Nothing below is to be printed except the lines between the line holding "theorem perform_trace_cases (s" and the line holding "rw [h, State.raise_trace])", inclusive, each exactly as it appears.
Start of Provided entries
-- ==== Sys2Proof/Certificates/Slice0/Obligations.lean ====
section
/-! DEFINITION. The statements about SPIM-PC for the provers. Each docstring names the rule of spec/ it formalises. An
operation's result is stated over `toBlock`, the block's own registers, pins and latches all at once: what the record
update does not name is unchanged, so each of these is the operation's frame as well. The slave's bytes are existential
and tied to the slave by `SlaveGives`: equal to the script as far as it goes, any byte beyond it. -/

open Sys2Proof Sys2Proof.Machine

/-! ### Encodings -/

/-- Command words written out bit by bit from 30_encoding.md R80 and R82 and the words of 95_test_vectors.md V2 decode to
the operations they stand for, and the refused ones to their reasons. -/
def Obligations.DecodeReadsTheSpecsWords : Prop :=
  decode 0b0000_00000000_00000000#20 = .ok .stat ∧
  decode 0b0001_00000111_11111111#20 = .ok (.rreg 0x07) ∧
  decode 0b0010_00000101_01001100#20 = .ok (.wreg 0x05 0x4C) ∧
  decode 0b0011_11111111_00100000#20 = .ok (.rpay 32) ∧
  decode 0b0100_00000000_00100000#20 = .ok (.wpay 32) ∧
  decode 0b0101_00000000_00000000#20 = .ok .flrx ∧
  decode 0b0110_00000000_00000000#20 = .ok .fltx ∧
  decode 0b0111_11111111_11111111#20 = .ok .enc ∧
  decode 0b1000_00000000_00000000#20 = .ok .dec ∧
  decode 0b1001_00001010_00000101#20 = .ok (.wregm 0x0A 5) ∧
  decode 0b0011_00000000_00100001#20 = .error .badLength ∧
  decode 0b1010_00000000_00000000#20 = .error .illegalOp

/-- The canonical command words of 30_encoding.md R92, as numbers. -/
def Obligations.EncodeWritesTheCanonicalWords : Prop :=
  (encode .stat).toNat = 0x00000 ∧
  (∀ a, (encode (.rreg a)).toNat = 0x10000 + a.toNat * 2 ^ 8) ∧
  (∀ a v, (encode (.wreg a v)).toNat = 0x20000 + a.toNat * 2 ^ 8 + v.toNat) ∧
  (∀ n, (encode (.rpay n)).toNat = 0x30000 + n.toNat) ∧
  (∀ n, (encode (.wpay n)).toNat = 0x40000 + n.toNat) ∧
  (encode .flrx).toNat = 0x50000 ∧
  (encode .fltx).toNat = 0x60000 ∧
  (encode .enc).toNat = 0x70000 ∧
  (encode .dec).toNat = 0x80000 ∧
  (∀ a n, (encode (.wregm a n)).toNat = 0x90000 + a.toNat * 2 ^ 8 + n.toNat)

/-- Decoding the canonical word of a well-formed operation gives it back with every operand, both from the 20-bit word
and from the word as the opcode table numbers it (R92, R95). How a table number is read is the model's choice of log 17. -/
def Obligations.DecodeOfEncodeIsTheInstruction : Prop :=
  ∀ i : Instr, i.wellFormed = true →
    decode (encode i) = .ok i ∧ decodeTableWord 20 (encode i).toNat = some i ∧
      decodeTableWord 24 (encode i).toNat = some i

/-- Every one of the 2^20 words is one operation with definite operands, well formed, or refused for one named reason;
two different words can denote the same operation (30_encoding.md R95 with the table of R82). -/
def Obligations.DecodingIsTotalWithNamedRefusals : Prop :=
  (∀ w : CmdWord,
    let op := (w.extractLsb' 16 4).toNat
    let a := w.extractLsb' 8 8
    let d := w.extractLsb' 0 8
    (9 < op → decode w = .error .illegalOp) ∧
    ((op = 3 ∨ op = 4 ∨ op = 9) → 32 < d.toNat → decode w = .error .badLength) ∧
    (op = 0 → decode w = .ok .stat) ∧
    (op = 1 → decode w = .ok (.rreg a)) ∧
    (op = 2 → decode w = .ok (.wreg a d)) ∧
    (op = 3 → d.toNat ≤ 32 → decode w = .ok (.rpay d)) ∧
    (op = 4 → d.toNat ≤ 32 → decode w = .ok (.wpay d)) ∧
    (op = 5 → decode w = .ok .flrx) ∧
    (op = 6 → decode w = .ok .fltx) ∧
    (op = 7 → decode w = .ok .enc) ∧
    (op = 8 → decode w = .ok .dec) ∧
    (op = 9 → d.toNat ≤ 32 → decode w = .ok (.wregm a d)) ∧
    (∀ i, decode w = .ok i → i.wellFormed = true)) ∧
  ∃ (w w' : CmdWord) (i : Instr), w ≠ w' ∧ decode w = .ok i ∧ decode w' = .ok i
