/-- A well-formed operation performed whole completes, and `OK` is 0 exactly after a register write that failed. -/
theorem perform_completes (hw : i.wellFormed = true) :
    (s.perform i).done = true ∧
    ((s.perform i).ok = false ↔
      ((∃ a v, i = .wreg a v) ∨ ∃ a n, i = .wregm a n) ∧ (s.perform i).status &&& 0x20 ≠ 0) := by
  obtain ⟨hw', -⟩ | ⟨-, op, hop, h⟩ | ⟨rfl, h⟩ | ⟨rfl, h⟩ := perform_cases s i
  · simp [hw] at hw'
  · rw [h]
    exact ⟨rfl, commit_ok hop _ _ _⟩
  · simp [h]
  · simp [h]

/-- Settles O19: a ready block performs the operation, which completes and raises no fault. -/
theorem onlyAFailedRegisterWriteClearsOk : Obligations.OnlyAFailedRegisterWriteClearsOk := by
  intro i s t hr hw h
  obtain rfl : s.perform i = t := by simpa [exec_of_ready hr.1 hr.2] using h
  exact ⟨⟨(perform_fault hw).trans hr.1, (perform_busy i s).trans hr.2⟩, perform_completes hw⟩

theorem isTxDone_iff (b : Byte) : isTxDone b = true ↔ b &&& 0x20 ≠ 0 := bne_iff_ne

/-- Settles O21: the failed write of O19 is the one whose status byte has the transmit-done bit. -/
theorem transmitDoneMakesEveryWriteFail : Obligations.TransmitDoneMakesEveryWriteFail := by
  intro a v n s t hr hn h
  have hok : t.ok = false ↔ t.status &&& 0x20 ≠ 0 := by
    obtain h | h := h
    · obtain ⟨-, -, hok⟩ := onlyAFailedRegisterWriteClearsOk (.wreg a v) s t hr rfl h
      simpa using hok
    · obtain ⟨-, -, hok⟩ := onlyAFailedRegisterWriteClearsOk (.wregm a n) s t hr ((lengthOk_iff n).mpr hn) h
      simpa using hok
  rw [← isTxDone_iff] at hok
  cases hk : t.ok <;> simp_all

/-- A well-formed bus operation sends at most 32 data bytes, as its canonical word decodes to it. -/
theorem busOp_length_le_of_wellFormed (hw : i.wellFormed = true) {pb : Payload} (hop : busOpOf i pb = some op) :
    op.out.length ≤ 32 :=
  busOp_length_le (decode_encode hw) hop

/-- What a performed operation puts on the bus: nothing, or the whole frame of a bus operation. -/
theorem perform_trace_cases (s : State) (i : Instr) :
    (s.perform i).trace = s.trace ∨
      ∃ op, busOpOf i s.pb = some op ∧ op.out.length ≤ 32 ∧ ∃ (s0 : Byte) (din : List Byte),
        din.length = op.out.length ∧ (s.perform i).trace = s.trace ++ bracket op.cmd s0 op.out din := by
  obtain ⟨-, h⟩ | ⟨hw, op, hop, h⟩ | ⟨hi, -⟩ | ⟨hi, -⟩ := perform_cases s i
  · exact .inl (by rw [h, State.raise_trace])
  · obtain ⟨hlen, -, htrace⟩ := performBus_frameSent s (busOpOf_commits hop)
    exact .inr ⟨op, hop, busOp_length_le_of_wellFormed hw hop, _, _, hlen, by rw [h, htrace]⟩
  · obtain ⟨-, -, htrace, -⟩ := perform_codec_keeps (s := s) (.inl hi)
    exact .inl htrace
  · obtain ⟨-, -, htrace, -⟩ := perform_codec_keeps (s := s) (.inr hi)
    exact .inl htrace

/-- Settles O20: an operation that is not taken puts nothing on the bus, one that is performed nothing or its frame. -/
theorem everyFrameBeginsWithAKnownCommandByte : Obligations.EveryFrameBeginsWithAKnownCommandByte := by
  intro i s t h
  obtain ⟨-, rfl⟩ | ⟨-, -, rfl⟩ | ⟨-, -, rfl⟩ := exec_cases h
  · exact .inl rfl
  · exact .inl rfl
  · refine (perform_trace_cases s i).imp_right ?_
    rintro ⟨op, hop, hout, s0, din, hlen, htrace⟩
    exact ⟨op.cmd, s0, op.out, din, busOpOf_cmd hop, hout, hlen, htrace⟩

end performed

/-- Settles O43: a frame, event by event and register by register. -/
theorem aFrameIsOneBracket : Obligations.AFrameIsOneBracket := fun s c out =>
  ⟨⟨frame_din_length .., frame_slaveGives .., frame_trace ..⟩, by rw [frame_slave, Nat.add_comm], frame_toBlock ..,
    frame_host .., frame_clock .., frame_grain ..⟩

end Sys2Proof.Machine
end

section
/-! One cycle of a block that is not busy: the operation the word decodes to is run or its frame begun (10_state.md R36,
20_memory.md R70), a host's write is made (R38, R39), and the ports show the registers (R37). -/

namespace Sys2Proof.Machine

variable {s t : State} {w : CmdWord} {i : Instr}

/-- At the operation level a word that decodes is its operation. -/
theorem command_of_operation_level (hg : s.grain = .operation) (h : decode w = .ok i) : command w s = exec i s := by
  simp only [command, h, perform, hg]

/-- ENC and DEC have no frame to begin, so at every level the word is its operation. -/
theorem command_of_codec (hi : i = .enc ∨ i = .dec) (h : decode w = .ok i) : command w s = exec i s := by
  simp only [command, h, perform]
  obtain rfl | rfl := hi <;> cases s.grain <;> rfl

theorem decode_of_decodeTableWord {nbits n : Nat} (h : decodeTableWord nbits n = some i) :
    decode (tableWord nbits n) = .ok i := by
  unfold decodeTableWord decode? at h
  split at h
  · split at h
    · simp_all
    · cases h
  · cases h
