-- ==== Sys2Proof/Word.lean ====
section
/-! DEFINITION. The word types of the Plizo architecture (R11, R13, R97, R136): names for bit vectors, nothing else. -/

namespace Sys2Proof

/-- A 32-bit lane value. -/
abbrev W32 := BitVec 32

/-- A 64-bit word: instruction words, PCs, addresses, timestamps. -/
abbrev W64 := BitVec 64

/-- A byte of memory. -/
abbrev Byte := BitVec 8

/-- One 64-byte sector, byte i in bits [8i+7:8i] (R11, R267). -/
abbrev Sector := BitVec 512

/-- One bit per lane of a wave. -/
abbrev Mask := BitVec 32

end Sys2Proof
end

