-- ==== Sys2Proof/Machine/Encoding.lean ====
section
/-! DEFINITION. The encoding tables of the manual: the opcode map (R117), the fields of every instruction (R98, R153,
R174, R215, R240, R302, R304, R311, R322, R338, R370, R388, R420) and the rules of extension words (R99, R242, R323). -/

namespace Sys2Proof.Machine

/-- What an operand field holds. -/
inductive Fld where
  /-- Unused: all zero (R100). -/
  | none
  /-- A vector register and no channel. -/
  | reg
  /-- A vector register or a channel (R102). -/
  | vec
  /-- An even-odd pair (R101). -/
  | pair
  /-- Blocks of 2 and 8 registers, or a channel (R237). -/
  | b2 | b8
  /-- A block of 4 registers (R302, R370), a block of 8 registers without the channel form (R240). -/
  | b4 | b8r
  /-- A predicate, a rejoin mask (R101). -/
  | pred | rejoin
  /-- A channel only (R339). -/
  | chan
  /-- The ordering subfields with the DOMAIN, SCOPE, ORDER and HINT values allowed (R108, R302). -/
  | ord (ds ss os hs : List Nat)
  deriving DecidableEq, Repr

/-- What an extension word holds (R99, R153, R174, R242, R323, R338). -/
inductive ExtKind where
  /-- A 32-bit immediate that replaces source B; the low `bits` of it may be nonzero. -/
  | imm (mask : W32)
  /-- A 64-bit immediate that replaces source B. -/
  | imm64
  /-- A displacement (FB). -/
  | disp
  /-- A signed 32-bit offset (FM, GLAUNCH). -/
  | off
  /-- GJOIN: a child slot. -/
  | slot
  /-- BLUT: a lookup table. -/
  | lut
  /-- MMA and MMAQ (R242). -/
  | mma (scaled : Bool)
  /-- A copy command (R323): LEN, DSLOT, BAR and DDOM allowed nonzero. -/
  | cmd (len dslot bar ddom : Bool)
  | ring
  deriving DecidableEq, Repr

/-- The fields of one form of an instruction. -/
structure Shape where
  dst : Fld
  a : Fld
  b : Fld
  c : Fld
  ext : ExtKind
  deriving DecidableEq, Repr
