-- ==== Sys2Proof/Machine/Retire.lean ====
section
/-! DEFINITION. The end of operations in flight: the subset's destination (R148), the outstanding counters in issue order
(R324), digest contributions (R413), and the retirement of results that were known at issue. -/

namespace Sys2Proof.Machine

/-! ## Outstanding counters -/

/-- A counter of R45 by its WAITC class: 0 MEM, 1 CPY, 2 MTX, 3 NET (R322). -/
def Wave.count (w : Wave) (c : Nat) : Nat :=
  match c with
  | 0 => w.mem
  | 1 => w.cpy
  | 2 => w.mtx
  | _ => w.net

def Wave.setCount (w : Wave) (c : Nat) (f : Nat → Nat) : Wave :=
  match c with
  | 0 => { w with mem := f w.mem }
  | 1 => { w with cpy := f w.cpy }
  | 2 => { w with mtx := f w.mtx }
  | _ => { w with net := f w.net }

/-- Operations that are complete leave, those of one counter in issue order, each lowering its counter (R324). -/
def Wave.leave (w : Wave) : Wave :=
  let r := w.ops.foldl (fun (acc : List Op × List Nat × Wave) o =>
    match o.counted with
    | some c =>
      if o.ready && !acc.2.1.contains c.val then (acc.1, acc.2.1, acc.2.2.setCount c.val (· - 1))
      else (acc.1 ++ [o], c.val :: acc.2.1, acc.2.2)
    | none => if o.ready then acc else (acc.1 ++ [o], acc.2)) ([], [], w)
  { r.2.2 with ops := r.1 }

/-- One operation of a wave changed. -/
def Wave.modOp (w : Wave) (id : Nat) (f : Op → Op) : Wave :=
  { w with ops := w.ops.map fun o => if o.id = id then f o else o }

def State.op? (s : State) (t w id : Nat) : Option Op :=
  match s.wave? t w with
  | some wv => wv.ops.find? (·.id == id)
  | none => none

def State.modOp (s : State) (t w id : Nat) (f : Op → Op) : State := s.modWave t w fun wv => wv.modOp id f

/-- An operation begins: it joins the wave's operations in flight, adds 1 to its counter, and the subset goes on. -/
def State.beginOp (s : State) (i : Iss) (o : Op) : State :=
  ({ s with nextOp := s.nextOp + 1 }.modWave i.tid i.wid fun w =>
    let w := { w with ops := w.ops ++ [o] }
    match o.counted with
    | some c => w.setCount c.val (· + 1)
    | none => w).issuedNext i []

/-! ## Digests -/

/-- Whether the root launch of a launch computes digests (R413, R415). -/
def State.digesting (s : State) (ln : Launch) : Bool :=
  match s.launches.get? ln.root with
  | some r => r.header.flags.getLsbD 3 || r.header.flags.getLsbD 4
  | none => false

/-- The 24-byte message of a contribution (R413). -/
def digestMsg (addr : W64) (kind w op : Nat) (val : W64) : List Byte :=
  toLe 8 addr.toNat ++ [BitVec.ofNat 8 kind, BitVec.ofNat 8 w] ++ toLe 2 op ++ [0, 0, 0, 0] ++ toLe 8 val.toNat

/-- Contributions added to a team's digest and count. -/
def State.contribute (s : State) (t : Nat) (ms : List (List Byte)) : State :=
  match s.teams.get? t with
  | none => s
  | some tm =>
    match s.launches.get? tm.launch with
    | none => s
    | some ln =>
      if !s.digesting ln then s
      else s.modTeam t fun tm =>
        { tm with digest := ms.foldl (fun d m => d + sha3Low m) tm.digest, contribs := tm.contribs + BitVec.ofNat 64 ms.length }

/-! ## Retirement of an operation -/

/-- The subset of an operation, as its retirement sees it. -/
def State.opIss (s : State) (t w : Nat) (o : Op) : Option Iss :=
  match s.teams.get? t with
  | none => none
  | some tm =>
    match tm.waves.get? w, s.launches.get? tm.launch with
    | some wv, some ln =>
      some ⟨t, w, o.pc, o.lanes, o.lanes, (o.enc0.extractLsb' 10 10).toNat,
        ⟨o.enc0.extractLsb' 0 4, none, o.enc0.extractLsb' 59 5, o.dst, .none, .none, .none, none⟩, o.enc0, o.enc1, tm, wv, ln⟩
    | _, _ => none

/-- Whether the destination can take the vectors now, counted after the operation's pops: a channel may have filled since issue
(R103, R105). -/
def State.dstRoom (s : State) (i : Iss) (pops : List (Bind × Nat)) (n : Nat) : Bool :=
  match i.f.dst with
  | .ch c _ =>
    match i.bind? c.toNat with
    | some (_, b) =>
      decide (n ≤ s.chanFree i.team i.launch.part b + (pops.filter fun p => p.1.same b).foldl (fun k p => k + p.2) 0)
    | none => true
  | _ => true

/-- The operation's pops take effect, its results are written and the entry of its missed lookup is inserted (R104, R148, R142),
its contributions made (R414), and its counter falls in issue order. -/
def State.finishOp (s : State) (t w : Nat) (o : Op) : State :=
  match s.opIss t w o with
  | none => s
  | some i =>
    let s := s.popAll t i.team i.launch.part o.pops
    let s := if o.vals.isEmpty then s else s.writeDst i (i.wave.keepOlder o.older (opndRegs o.dst) o.vals) []
    let s := s.reuseFinish i o.id (o.flags.map (·.2))
    let s := s.modOp t w o.id fun o => { o with pops := [] }
    let s := match o.dst, o.pops with | .ch _ _, _ => s.channelWake | _, _ :: _ => s.channelWake | _, [] => s
    let s := s.contribute t o.digest
    s.modWave t w fun wv =>
      let wv := { wv with flags := lanes32.map fun l =>
        (o.flags.filter fun e : Nat × BitVec 5 => e.1 == l).foldl (fun f (e : Nat × BitVec 5) => f ||| e.2) (wv.flags.getD l 0) }
      (wv.modOp o.id fun o => { o with ready := true, regs := [], vals := [], got := [], digest := [] }).leave

/-- An operation that is whole, if the destination has room. -/
def State.finishIfRoom (s : State) (t w : Nat) (o : Op) : State :=
  match s.opIss t w o with
  | some i => if s.dstRoom i o.pops o.vals.length then s.finishOp t w o else s
  | none => s

/-- SUBSET_RETIREMENT (R148): a result known at issue is written. -/
def execSubsetRetirement (team wave op : Nat) (s : State) : Host.Outcome State Fault Refusal :=
  match s.op? team wave op with
  | some o => if o.kind == .result then .next (s.finishIfRoom team wave o) else .next s
  | none => .next s

end Sys2Proof.Machine
end

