-- ==== Sys2Proof/Machine/Coherence.lean ====
section
/-! DEFINITION. Requests of cores (R297, R342-R344), the L1 with its masked bytes and filters (R267, R268, R295, R296),
and the draining that releases, fences and bridges ask for (R272, R291, R292, R316). -/

namespace Sys2Proof.Machine

/-- A slice answers a request: to the core that sent it, to the link port it came through, or to a port die. -/
def State.answer (s : State) (k : Nat) (r : Req) (msg : Msg) : State :=
  match r.asker with
  | .host qp => s.sendMesh (k / 4) (.die (qpDie qp)) (netOf r.dom) (sliceSource k) r.terms msg
  | .link l _ => s.sendMesh (k / 4) (.link l) (netOf r.dom) (sliceSource k) r.terms msg
  | .none => s
  | _ => s.sendMesh (k / 4) (.core r.core) (netOf r.dom) (sliceSource k) r.terms msg

/-- What the messages of a wave carry for arbitration (R74). -/
def State.termsOf (s : State) (t w : Nat) : Terms :=
  match s.teams.get? t with
  | none => Terms.nobody 0xFF
  | some tm =>
    match s.launches.get? tm.launch with
    | none => Terms.nobody 0xFF
    | some ln => ⟨minW ln.deadline ((tm.waves.get? w).elim (BitVec.allOnes 64) Wave.inherited), ln.prio, ln.queue, ln.part, ln.deadline⟩

/-! ## Requests to home slices (R342-R344) -/

/-- The crossbar station of a core's cluster (R343). -/
def stationOf (core : Nat) : Nat := core / 36 * 9 + core % 36 / 4

/-- A request joins its cluster's station; its number is given back. -/
def State.sendReq (s : State) (core : Nat) (asker : Asker) (dom : Dom) (line key : Nat) (kind : ReqKind) (tm : Terms)
    (hnol1 : Bool) : State × Nat :=
  match s.homeOf line with
  | none => (s, 0)
  | some k =>
    let r : Req := ⟨s.nextUid, core, coreSource core, asker, dom, line, key, kind, tm.deadline, tm.prio, tm.queue, tm.part, hnol1, false, tm.own⟩
    ({ s with nextUid := s.nextUid + 1 }.modStation (stationOf core) fun st => { st with queue := st.queue ++ [(k, r)] }, s.nextUid)

/-! ## The L1 -/

/-- An address of another package's memory as an L1 names it: those of this package lie below 2^56. -/
def farPa (pkg pa : Nat) : Nat := (pkg + 1) * 2 ^ 56 + pa

/-- A sector of an L1. -/
def Core.l1Sector (c : Core) (sec : Nat) : Option L1Sector :=
  match c.l1.get? (sec / 4) with
  | some ln => ln.sec.get? (sec % 4)
  | none => none

def Core.setL1Sector (c : Core) (sec key : Nat) (hint : BitVec 2) (x : L1Sector) : Core :=
  let ln := c.l1.getD (sec / 4) { key := key, sec := [], hint := hint }
  { c with l1 := c.l1.set (sec / 4) { ln with sec := ln.sec.set (sec % 4) x, hint := if hint = 0 then ln.hint else hint } }

def L1Sector.empty : L1Sector := ⟨false, 0, 0, 0, 0, []⟩

/-- The bytes of an access within one sector, when the L1 holds every one of them. An access that is not to private memory does not
see bytes written as private ones (R275). -/
def Core.l1Read (c : Core) (pa n : Nat) (priv : Bool) : Option (List Byte) :=
  match c.l1Sector (pa / 64) with
  | none => none
  | some x =>
    let m := maskAt 64 (pa % 64) n
    if (x.valid || (x.mask &&& m) == m) && (priv || (x.privMask &&& m) == 0) then
      some ((List.range n).map fun i => Sector.byte x.data (pa % 64 + i))
    else none

/-- A byte that the L1 holds written, as an access sees it. -/
def Core.l1Masked (c : Core) (pa : Nat) (priv : Bool) : Option Byte :=
  match c.l1Sector (pa / 64) with
  | none => none
  | some x => if x.mask.getLsbD (pa % 64) && (priv || !x.privMask.getLsbD (pa % 64)) then some (Sector.byte x.data (pa % 64)) else none

/-- A line leaves the L1; its masked bytes must have been written back. -/
def Core.dropLine (c : Core) (line : Nat) : Core := (List.range 4).foldl (fun c i => c.dropL1 (4 * line + i)) c

/-- Whether a line has masked bytes in the L1. -/
def L1Line.masked (ln : L1Line) : Bool := ln.sec.any fun e => e.2.mask != 0

/-- Room for a line in the 1,024 lines of the L1 (R268): a full L1 drops a line without masked bytes, of HINT `.hstream` first, of
`.hkeep` last (R307; log entry 27); `none` when every line holds masked bytes. -/
def Core.l1Room (c : Core) (line : Nat) : Option Core :=
  if (c.l1.get? line).isSome || decide (c.l1.length < 1024) then some c
  else
    let clean := c.l1.filter fun e => !e.2.masked
    match clean.find? (·.2.hint == 1) <|> clean.find? (·.2.hint != 2) <|> clean.head? with
    | some e => some (c.dropLine e.1)
    | none => none

/-- Bytes stored into an L1 sector as masked bytes of RC or BLK (R295); load reuse of the sector ends (R145). -/
def Core.l1Write (c : Core) (pa key : Nat) (blk priv : Bool) (owner : Option Nat) (bs : List Byte) : Core :=
  let x := (c.l1Sector (pa / 64)).getD L1Sector.empty
  let m := maskAt 64 (pa % 64) bs.length
  (c.dropSectorReuse (pa / 64)).setL1Sector (pa / 64) key 0
    { x with
      data := Sector.put x.data (pa % 64) bs
      rcMask := if blk then x.rcMask &&& ~~~m else x.rcMask ||| m
      blkMask := if blk then x.blkMask ||| m else x.blkMask &&& ~~~m
      privMask := if priv then x.privMask ||| m else x.privMask &&& ~~~m
      owners :=
        let others := (x.owners.map fun o => (o.1, o.2 &&& ~~~m)).filter fun o => o.2 != 0
        match owner with
        | some t => (t, ((x.owners.find? (·.1 == t)).elim 0 Prod.snd) ||| m) :: others.filter (·.1 != t)
        | none => others }

/-- A sector filled from its home slice; the masked bytes keep their written values (R267). An L1 without room takes nothing. -/
def Core.l1Fill (c : Core) (sec key : Nat) (hint : BitVec 2) (data : Sector) : Core :=
  match c.l1Room (sec / 4) with
  | none => c
  | some c =>
    let x := (c.l1Sector sec).getD L1Sector.empty
    c.setL1Sector sec key hint { x with valid := true, data := Sector.merge data x.data x.mask }

/-- Whether a line has masked bytes in the L1. -/
def Core.lineMasked (c : Core) (line : Nat) : Bool :=
  match c.l1.get? line with
  | some ln => ln.masked
  | none => false

/-- Whether a line has write-backs that no slice has acknowledged. -/
def Core.lineOut (c : Core) (line : Nat) : Bool := c.wbOut.any fun w => w.line == line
End of Provided entries
§ **Task output**:
theorem perform_trace_cases (s : State) (i : Instr) :
    (s.perform i).trace = s.trace ∨
      ∃ op, busOpOf i s.pb = some op ∧ op.out.length ≤ 32 ∧ ∃ (s0 : Byte) (din : List Byte),
        din.length = op.out.length ∧ (s.perform i).trace = s.trace ++ bracket op.cmd s0 op.out din := by
  obtain ⟨-, h⟩ | ⟨hw, op, hop, h⟩ | ⟨hi, -⟩ | ⟨hi, -⟩ := perform_cases s i
  · exact .inl (by rw [h, State.raise_trace])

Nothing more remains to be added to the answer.